I am grateful for the opportunity to lead ITEMS. As an academic, I expend considerable energy teaching future professionals of our field. However, being an educator is much more than simply teaching. It also requires advising, mentorship, and recruiting. I envision ITEMS as a confluence of these on a grand scale. Of course, teaching and learning is at the core of ITEMS. However, informing others about educational measurement involves more than teaching a technical short course on item response theory or reliability.
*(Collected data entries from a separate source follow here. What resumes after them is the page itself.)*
-- ==== Sys2Proof/Laws/RegistersTouches.lean ====
section
/-! SUPPORT. Which parts of State the operations of Machine/Registers.lean may touch: one lemma per operation. -/

namespace Sys2Proof.Machine

open Sys2Proof

variable {μ : Nat} {s₀ s : State}

theorem latch_touches (path : Path) (i : Nat) (hμ : hasParts μ (partSet [.mgmt]) = true) (hs : Touches μ s₀ s) :
    Touches μ s₀ (latch path i s) := by
  unfold latch
  repeat' (first
    | with_reducible assumption | with_reducible intro _ | ((with_reducible refine hasParts_trans hμ ?_); rfl)
    | with_reducible apply Touches.modMgmt | split)

theorem bbxAdvance_touches (hμ : hasParts μ (partSet [.bbx]) = true) (hs : Touches μ s₀ s) :
    Touches μ s₀ (bbxAdvance s) := by
  unfold bbxAdvance
  repeat' (first
    | with_reducible assumption | with_reducible intro _ | ((with_reducible refine hasParts_trans hμ ?_); rfl)
    | with_reducible apply Touches.modBbx)

theorem readEffect_touches (path : Path) (off : Nat) (hμ : hasParts μ (partSet [.bbx, .mgmt]) = true) (hs : Touches μ
    s₀ s) :
    Touches μ s₀ (readEffect path off s) := by
  unfold readEffect
  repeat' (first
    | with_reducible assumption | ((with_reducible refine hasParts_trans hμ ?_); rfl)
    | with_reducible apply Touches.ite | with_reducible apply latch_touches | with_reducible apply bbxAdvance_touches
    | split)

theorem rawRead_touches (path : Path) (off : Nat) (hμ : hasParts μ (partSet [.free, .bbx, .core, .sec, .mgmt]) = true)
    (hs : Touches μ s₀ s) :
    Touches μ s₀ (rawRead path off s).2 := by
  unfold rawRead
  repeat' (first
    | with_reducible assumption | ((with_reducible refine hasParts_trans hμ ?_); rfl)
    | with_reducible apply Touches.ite | with_reducible apply Touches.ite_snd
    | with_reducible apply debugRead_touches | with_reducible apply readEffect_touches
    | with_reducible apply Touches.of_snd (by with_reducible assumption) | split)

theorem readWord_touches (path : Path) (off : Nat) (hμ : hasParts μ (partSet [.free, .bbx, .core, .sec, .mgmt]) =
    true) (hs : Touches μ s₀ s) :
    Touches μ s₀ (readWord path off s).2 := by
  unfold readWord
  repeat' (first
    | with_reducible assumption | ((with_reducible refine hasParts_trans hμ ?_); rfl)
    | with_reducible apply Touches.ite | with_reducible apply Touches.ite_snd | with_reducible apply rawRead_touches
    | with_reducible apply Touches.of_snd (by with_reducible assumption) | split)

theorem writeRng_touches (path : Path) (o v : Nat) (hμ : hasParts μ (partSet [.hbm, .rng, .sch]) = true) (hs : Touches
    μ s₀ s) :
    Touches μ s₀ (writeRng path o v s) := by
  unfold writeRng
  repeat' (first
    | with_reducible assumption | exact fun _ q => q | with_reducible intro _
    | ((with_reducible refine hasParts_trans hμ ?_); rfl) | with_reducible apply Touches.modRng
    | with_reducible apply ringWriteCmd_touches | with_reducible apply ringReadCmd_touches
    | with_reducible apply ringDrainCmd_touches | split)

theorem writePwu_touches (path : Path) (x : Party) (o v : Nat) (hμ : hasParts μ (partSet [.seqs, .sec]) = true) (hs :
    Touches μ s₀ s) :
    Touches μ s₀ (writePwu path x o v s) := by
  unfold writePwu
  repeat' (first
    | with_reducible assumption | with_reducible intro _ | ((with_reducible refine hasParts_trans hμ ?_); rfl)
    | with_reducible apply Touches.ite | with_reducible apply Touches.modSeqs
    | with_reducible apply mdLoadCmd_touches | with_reducible apply mdReadCmd_touches
    | with_reducible apply mdUnloadCmd_touches | split)

theorem writePma_touches (path : Path) (o v : Nat) (hμ : hasParts μ (partSet [.pfx]) = true) (hs : Touches μ s₀ s) :
    Touches μ s₀ (writePma path o v s) := by
  unfold writePma
  repeat' (first
    | with_reducible assumption | with_reducible intro _ | ((with_reducible refine hasParts_trans hμ ?_); rfl)
    | with_reducible apply Touches.modPfx | with_reducible apply polCmd_touches | split)

theorem writeHeatCfg_touches (v : Nat) (hμ : hasParts μ (partSet [.tier]) = true) (hs : Touches μ s₀ s) :
    Touches μ s₀ (writeHeatCfg v s) := by
  unfold writeHeatCfg
  repeat' (first
    | with_reducible assumption | with_reducible intro _ | ((with_reducible refine hasParts_trans hμ ?_); rfl)
    | with_reducible apply Touches.ite | with_reducible apply Touches.modTier | split | dsimp only)

theorem writeTier_touches (o v : Nat) (hμ : hasParts μ (partSet [.tly, .bbx, .ext, .hbm, .seqs, .tier, .wt, .ftl]) =
    true) (hs : Touches μ s₀ s) :
    Touches μ s₀ (writeTier o v s) := by
  unfold writeTier
  repeat' (first
    | with_reducible assumption | with_reducible intro _ | ((with_reducible refine hasParts_trans hμ ?_); rfl)
    | with_reducible apply Touches.ite | with_reducible apply Touches.modExt | with_reducible apply Touches.modTier
    | with_reducible apply writeHeatCfg_touches | with_reducible apply quotaWrite_touches | split)

theorem writeFtlCfg_touches (v : Nat) (hμ : hasParts μ (partSet [.ftl]) = true) (hs : Touches μ s₀ s) :
    Touches μ s₀ (writeFtlCfg v s) := by
  unfold writeFtlCfg
  repeat' (first
    | with_reducible assumption | with_reducible intro _ | ((with_reducible refine hasParts_trans hμ ?_); rfl)
    | with_reducible apply Touches.ite | with_reducible apply Touches.modFtl | split | dsimp only)

theorem writeFtl_touches (o v : Nat) (hμ : hasParts μ (partSet [.ftl]) = true) (hs : Touches μ s₀ s) :
    Touches μ s₀ (writeFtl o v s) := by
  unfold writeFtl
  repeat' (first
    | with_reducible assumption | with_reducible intro _ | ((with_reducible refine hasParts_trans hμ ?_); rfl)
    | with_reducible apply Touches.modFtl | with_reducible apply writeFtlCfg_touches | split)

theorem writeSchCfg_touches (v : Nat) (hμ : hasParts μ (partSet [.sch]) = true) (hs : Touches μ s₀ s) :
    Touches μ s₀ (writeSchCfg v s) := by
  unfold writeSchCfg
  repeat' (first
    | with_reducible assumption | with_reducible intro _ | ((with_reducible refine hasParts_trans hμ ?_); rfl)
    | with_reducible apply Touches.ite | with_reducible apply Touches.modSch | split | dsimp only)

theorem writePart_touches (p v : Nat) (hμ : hasParts μ (partSet [.free, .bbx, .link, .coh, .ext, .hbm, .rng, .io,
    .seqs, .pfx, .casc, .ops, .attn, .cdc, .tier, .wt, .ftl, .sch, .sec]) = true) (hs : Touches μ s₀ s) :
    Touches μ s₀ (writePart p v s) := by
  unfold writePart
  repeat' (first
    | with_reducible assumption | with_reducible intro _ | ((with_reducible refine hasParts_trans hμ ?_); rfl)
    | with_reducible apply Touches.when | with_reducible apply resetByOperator_touches
    | with_reducible apply modPart_touches)

theorem writeSch_touches (path : Path) (x : Party) (o v : Nat) (hμ : hasParts μ (partSet [.free, .bbx, .link, .coh,
    .ext, .hbm, .rng, .io, .seqs, .pfx, .casc, .ops, .attn, .cdc, .tier, .wt, .ftl, .sch, .sec]) = true) (hs : Touches
    μ s₀ s) :
    Touches μ s₀ (writeSch path x o v s) := by
  unfold writeSch
  repeat' (first
    | with_reducible assumption | with_reducible intro _ | ((with_reducible refine hasParts_trans hμ ?_); rfl)
    | with_reducible apply Touches.ite | with_reducible apply Touches.modSch
    | with_reducible apply writeSchCfg_touches | with_reducible apply ctxWriteCmd_touches
    | with_reducible apply ctxReadCmd_touches | with_reducible apply ctxDisableCmd_touches
    | with_reducible apply writePart_touches | split)

theorem writeFuse_touches (path : Path) (v : Nat) (hμ : hasParts μ (partSet [.sec]) = true) (hs : Touches μ s₀ s) :
    Touches μ s₀ (writeFuse path v s) := by
  unfold writeFuse
  repeat' (first
    | with_reducible assumption | with_reducible intro _ | ((with_reducible refine hasParts_trans hμ ?_); rfl)
    | with_reducible apply fuseCmd_touches | with_reducible apply fuseProgram_touches
    | with_reducible apply fuseRevoke_touches | split)

theorem writeDbgCtl_touches (v : Nat) (hμ : hasParts μ (partSet [.bbx, .attn, .core, .sec]) = true) (hs : Touches μ s₀
    s) :
    Touches μ s₀ (writeDbgCtl v s) := by
  unfold writeDbgCtl
  repeat' (first
    | with_reducible assumption | exact fun _ => FusesKept.refl _ | with_reducible intro _
    | ((with_reducible refine hasParts_trans hμ ?_); rfl) | with_reducible apply Touches.modSec
    | with_reducible apply Touches.when | with_reducible apply debugStep_touches
    | with_reducible apply debugHalt_touches)

theorem writeSlot_touches (n v : Nat) (hμ : hasParts μ (partSet [.sec]) = true) (hs : Touches μ s₀ s) :
    Touches μ s₀ (writeSlot n v s) := by
  unfold writeSlot
  repeat' (first
    | with_reducible assumption | exact fun _ => FusesKept.refl _ | with_reducible intro _
    | ((with_reducible refine hasParts_trans hμ ?_); rfl) | with_reducible apply Touches.ite
    | with_reducible apply Touches.modSec | split)

theorem writeSec_touches (path : Path) (o v : Nat) (hμ : hasParts μ (partSet [.bbx, .attn, .core, .sec]) = true) (hs :
    Touches μ s₀ s) :
    Touches μ s₀ (writeSec path o v s) := by
  unfold writeSec
  repeat' (first
    | with_reducible assumption | exact fun _ => FusesKept.refl _ | with_reducible intro _
    | ((with_reducible refine hasParts_trans hμ ?_); rfl) | with_reducible apply Touches.modSec
    | with_reducible apply writeFuse_touches | with_reducible apply writeDbgCtl_touches
    | with_reducible apply debugWrite_touches | with_reducible apply writeSlot_touches | split)

theorem writeTly_touches (o v : Nat) (hμ : hasParts μ (partSet [.tly, .bbx]) = true) (hs : Touches μ s₀ s) :
    Touches μ s₀ (writeTly o v s) := by
  unfold writeTly
  repeat' (first
    | with_reducible assumption | with_reducible intro _ | ((with_reducible refine hasParts_trans hμ ?_); rfl)
    | with_reducible apply Touches.modTly | with_reducible apply wordWrite_touches | split)

theorem writeBbxCmd_touches (v : Nat) (hμ : hasParts μ (partSet [.bbx]) = true) (hs : Touches μ s₀ s) :
    Touches μ s₀ (writeBbxCmd v s) := by
  unfold writeBbxCmd
  repeat' (first
    | with_reducible assumption | ((with_reducible refine hasParts_trans hμ ?_); rfl)
    | with_reducible apply Touches.ite | with_reducible apply operatorSnapshot_touches
    | with_reducible apply holdSlot_touches | with_reducible apply releaseSlot_touches | split)

theorem writeBbx_touches (o v : Nat) (hμ : hasParts μ (partSet [.bbx]) = true) (hs : Touches μ s₀ s) :
    Touches μ s₀ (writeBbx o v s) := by
  unfold writeBbx
  repeat' (first
    | with_reducible assumption | with_reducible intro _ | ((with_reducible refine hasParts_trans hμ ?_); rfl)
    | with_reducible apply Touches.modBbx | with_reducible apply writeBbxCmd_touches | split)

theorem writePwr_touches (o v : Nat) (hμ : hasParts μ (partSet [.pwr]) = true) (hs : Touches μ s₀ s) :
    Touches μ s₀ (writePwr o v s) := by
  unfold writePwr
  repeat' (first
    | with_reducible assumption | with_reducible intro _ | ((with_reducible refine hasParts_trans hμ ?_); rfl)
    | with_reducible apply Touches.ite | with_reducible apply Touches.modPwr | split)

theorem operatorWrite_touches (path : Path) (off v : Nat) (hμ : hasParts μ (partSet [.free, .pins, .pwr, .thm, .clk,
    .start, .img, .resp, .tly, .spare, .bbx, .link, .coh, .ext, .hbm, .rng, .io, .seqs, .pfx, .casc, .ops, .attn,
    .core, .cdc, .tier, .wt, .ftl, .sch, .sec, .mgmt]) = true) (hs : Touches μ s₀ s) :
    Touches μ s₀ (operatorWrite path off v s) := by
  unfold operatorWrite
  repeat' (first
    | with_reducible assumption | with_reducible intro _ | ((with_reducible refine hasParts_trans hμ ?_); rfl)
    | with_reducible apply Touches.ite | with_reducible apply Touches.modAttn
    | with_reducible apply restartWrite_touches | with_reducible apply writeRng_touches
    | with_reducible apply writePwu_touches | with_reducible apply writePma_touches
    | with_reducible apply writeTier_touches | with_reducible apply writeFtl_touches
    | with_reducible apply writeSch_touches | with_reducible apply writeSec_touches
    | with_reducible apply writeTly_touches | with_reducible apply writeBbx_touches
    | with_reducible apply writePwr_touches | split | dsimp only)

theorem mgmtWrite_touches (path : Path) (p off v : Nat) (hμ : hasParts μ (partSet [.free, .bbx, .link, .coh, .ext,
    .hbm, .rng, .io, .seqs, .pfx, .casc, .ops, .attn, .cdc, .tier, .wt, .ftl, .sch, .sec]) = true) (hs : Touches μ s₀
    s) :
    Touches μ s₀ (mgmtWrite path p off v s) := by
  unfold mgmtWrite
  repeat' (first
    | with_reducible assumption | ((with_reducible refine hasParts_trans hμ ?_); rfl)
    | with_reducible apply writeRng_touches | with_reducible apply writePwu_touches
    | with_reducible apply writeSch_touches | split | dsimp only)

theorem writeWord_touches (path : Path) (off v : Nat) (hμ : hasParts μ (partSet [.free, .pins, .pwr, .thm, .clk,
    .start, .img, .resp, .tly, .spare, .bbx, .link, .coh, .ext, .hbm, .rng, .io, .seqs, .pfx, .casc, .ops, .attn,
    .core, .cdc, .tier, .wt, .ftl, .sch, .sec, .mgmt]) = true) (hs : Touches μ s₀ s) :
    Touches μ s₀ (writeWord path off v s) := by
  unfold writeWord
  repeat' (first
    | with_reducible assumption | ((with_reducible refine hasParts_trans hμ ?_); rfl)
    | with_reducible apply operatorWrite_touches | with_reducible apply mgmtWrite_touches | split)

theorem readWords_touches (path : Path) (served : Nat → Bool) (off : Nat) (hμ : hasParts μ (partSet [.free, .bbx,
    .core, .sec, .mgmt]) = true) : ∀ (y0 : Nat) {s : State} , Touches μ s₀ s → Touches μ s₀ (readWords path served off
    y0 s).2 := by
  intro y0
  induction y0 generalizing off with
  | zero =>
    intro s _
    unfold readWords
    repeat' (first
      | with_reducible assumption | ((with_reducible refine hasParts_trans hμ ?_); rfl)
      | with_reducible apply Touches.ite | with_reducible apply Touches.ite_snd | with_reducible apply readWord_touches
      | with_reducible apply Touches.of_snd (by with_reducible assumption) | split
      | dsimp only)
  | succ fuel ih =>
    intro s _
    unfold readWords
    repeat' (first
      | with_reducible assumption | ((with_reducible refine hasParts_trans hμ ?_); rfl)
      | with_reducible apply Touches.ite | with_reducible apply Touches.ite_snd | with_reducible apply readWord_touches
      | with_reducible apply ih | with_reducible apply Touches.of_snd (by with_reducible assumption) | split
      | dsimp only)

theorem writeWords_touches (path : Path) (served : Nat → Bool) (off : Nat) (hμ : hasParts μ (partSet [.free, .pins,
    .pwr, .thm, .clk, .start, .img, .resp, .tly, .spare, .bbx, .link, .coh, .ext, .hbm, .rng, .io, .seqs, .pfx, .casc,
    .ops, .attn, .core, .cdc, .tier, .wt, .ftl, .sch, .sec, .mgmt]) = true) : ∀ (y0 : List Nat) {s : State} , Touches
    μ s₀ s → Touches μ s₀ (writeWords path served off y0 s).2 := by
  intro y0
  induction y0 generalizing off with
  | nil =>
    intro s _
    unfold writeWords
    repeat' (first
      | with_reducible assumption | ((with_reducible refine hasParts_trans hμ ?_); rfl)
      | with_reducible apply Touches.ite | with_reducible apply Touches.ite_snd
      | with_reducible apply writeWord_touches
      | with_reducible apply Touches.of_snd (by with_reducible assumption) | split | dsimp only)
  | cons c rest ih =>
    intro s _
    unfold writeWords
    repeat' (first
      | with_reducible assumption | ((with_reducible refine hasParts_trans hμ ?_); rfl)
      | with_reducible apply Touches.ite | with_reducible apply Touches.ite_snd
      | with_reducible apply writeWord_touches | with_reducible apply ih
      | with_reducible apply Touches.of_snd (by with_reducible assumption) | split | dsimp only)

end Sys2Proof.Machine
end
It also requires catering to the needs of the learner, providing resources to fill gaps in knowledge or to review material learned years ago, as well as giving guidance to young professionals about the opportunities in the field.
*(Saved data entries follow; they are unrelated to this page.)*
-- ==== Sys2Proof/Laws/IdleTouches.lean ====
section
/-! SUPPORT. Which parts of State the operations of Machine/Idle.lean may touch: one lemma per operation. -/

namespace Sys2Proof.Machine

open Sys2Proof

variable {μ : Nat} {s₀ s : State}

theorem tickClock_touches (hμ : hasParts μ (partSet [.free, .pins, .pwr, .thm, .clk, .start, .img, .resp, .tly,
    .spare, .bbx, .link, .coh, .ext, .hbm, .rng, .io, .seqs, .pfx, .casc, .ops, .attn, .core, .cdc, .tier, .wt, .ftl,
    .sch, .sec, .mgmt]) = true) (hs : Touches μ s₀ s) :
    Touches μ s₀ (tickClock s) := by
  unfold tickClock
  repeat' (first
    | with_reducible assumption | with_reducible intro _ | ((with_reducible refine hasParts_trans hμ ?_); rfl)
    | with_reducible apply Touches.ite | with_reducible apply Touches.modClk | with_reducible apply wrapClock_touches
    | with_reducible apply prewriteEpoch_touches | split | dsimp only)

theorem idle_touches (hμ : hasParts μ (partSet [.free, .pins, .pwr, .thm, .clk, .start, .img, .resp, .tly, .spare,
    .bbx, .link, .coh, .ext, .hbm, .rng, .io, .seqs, .pfx, .casc, .ops, .attn, .core, .cdc, .tier, .wt, .ftl, .sch,
    .sec, .mgmt]) = true) (hs : Touches μ s₀ s) :
    Touches μ s₀ (idle s) := by
  unfold idle
  repeat' (first
    | with_reducible assumption | ((with_reducible refine hasParts_trans hμ ?_); rfl)
    | with_reducible apply driveAll_touches | with_reducible apply pollResp_touches
    | with_reducible apply admitReqs_touches | with_reducible apply grantPorts_touches
    | with_reducible apply tickClock_touches)

end Sys2Proof.Machine
end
Since 1987, ITEMS has been published as a part of EM:IP. Until May 2017, ITEMS modules were published as didactic articles, appealing to practitioners seeking more technical expertise, K–12 teachers desiring resources to learn about assessment and measurement, as well as graduate students desiring to supplement their education. After a hiatus of just over a year, ITEMS returned in 2018 in a new form. To bring ITEMS into the 21st century (Rupp, 2018), then-editor André Rupp reimagined ITEMS for a digital landscape. Over the next three and a half years twenty-seven high-quality digital modules were published. These digital modules blended voice-narrated content with applied examples, exercise sets, software exemplars, and other unique resources only possible on a digital platform. These modules would not have been possible without the expertise and dedication of the authors developing the incredible products. The behind-the-scenes instructional design team also deserves recognition. These volunteers worked countless hours to implement the vision of what we now see as digital ITEMS modules. Having learned the intricacies of building a module, it is abundantly clear that these digital modules would not have been possible without the instructional team's effort. Thank you, Xi Lu and Jonathan Lehrfeld for your substantial contribution.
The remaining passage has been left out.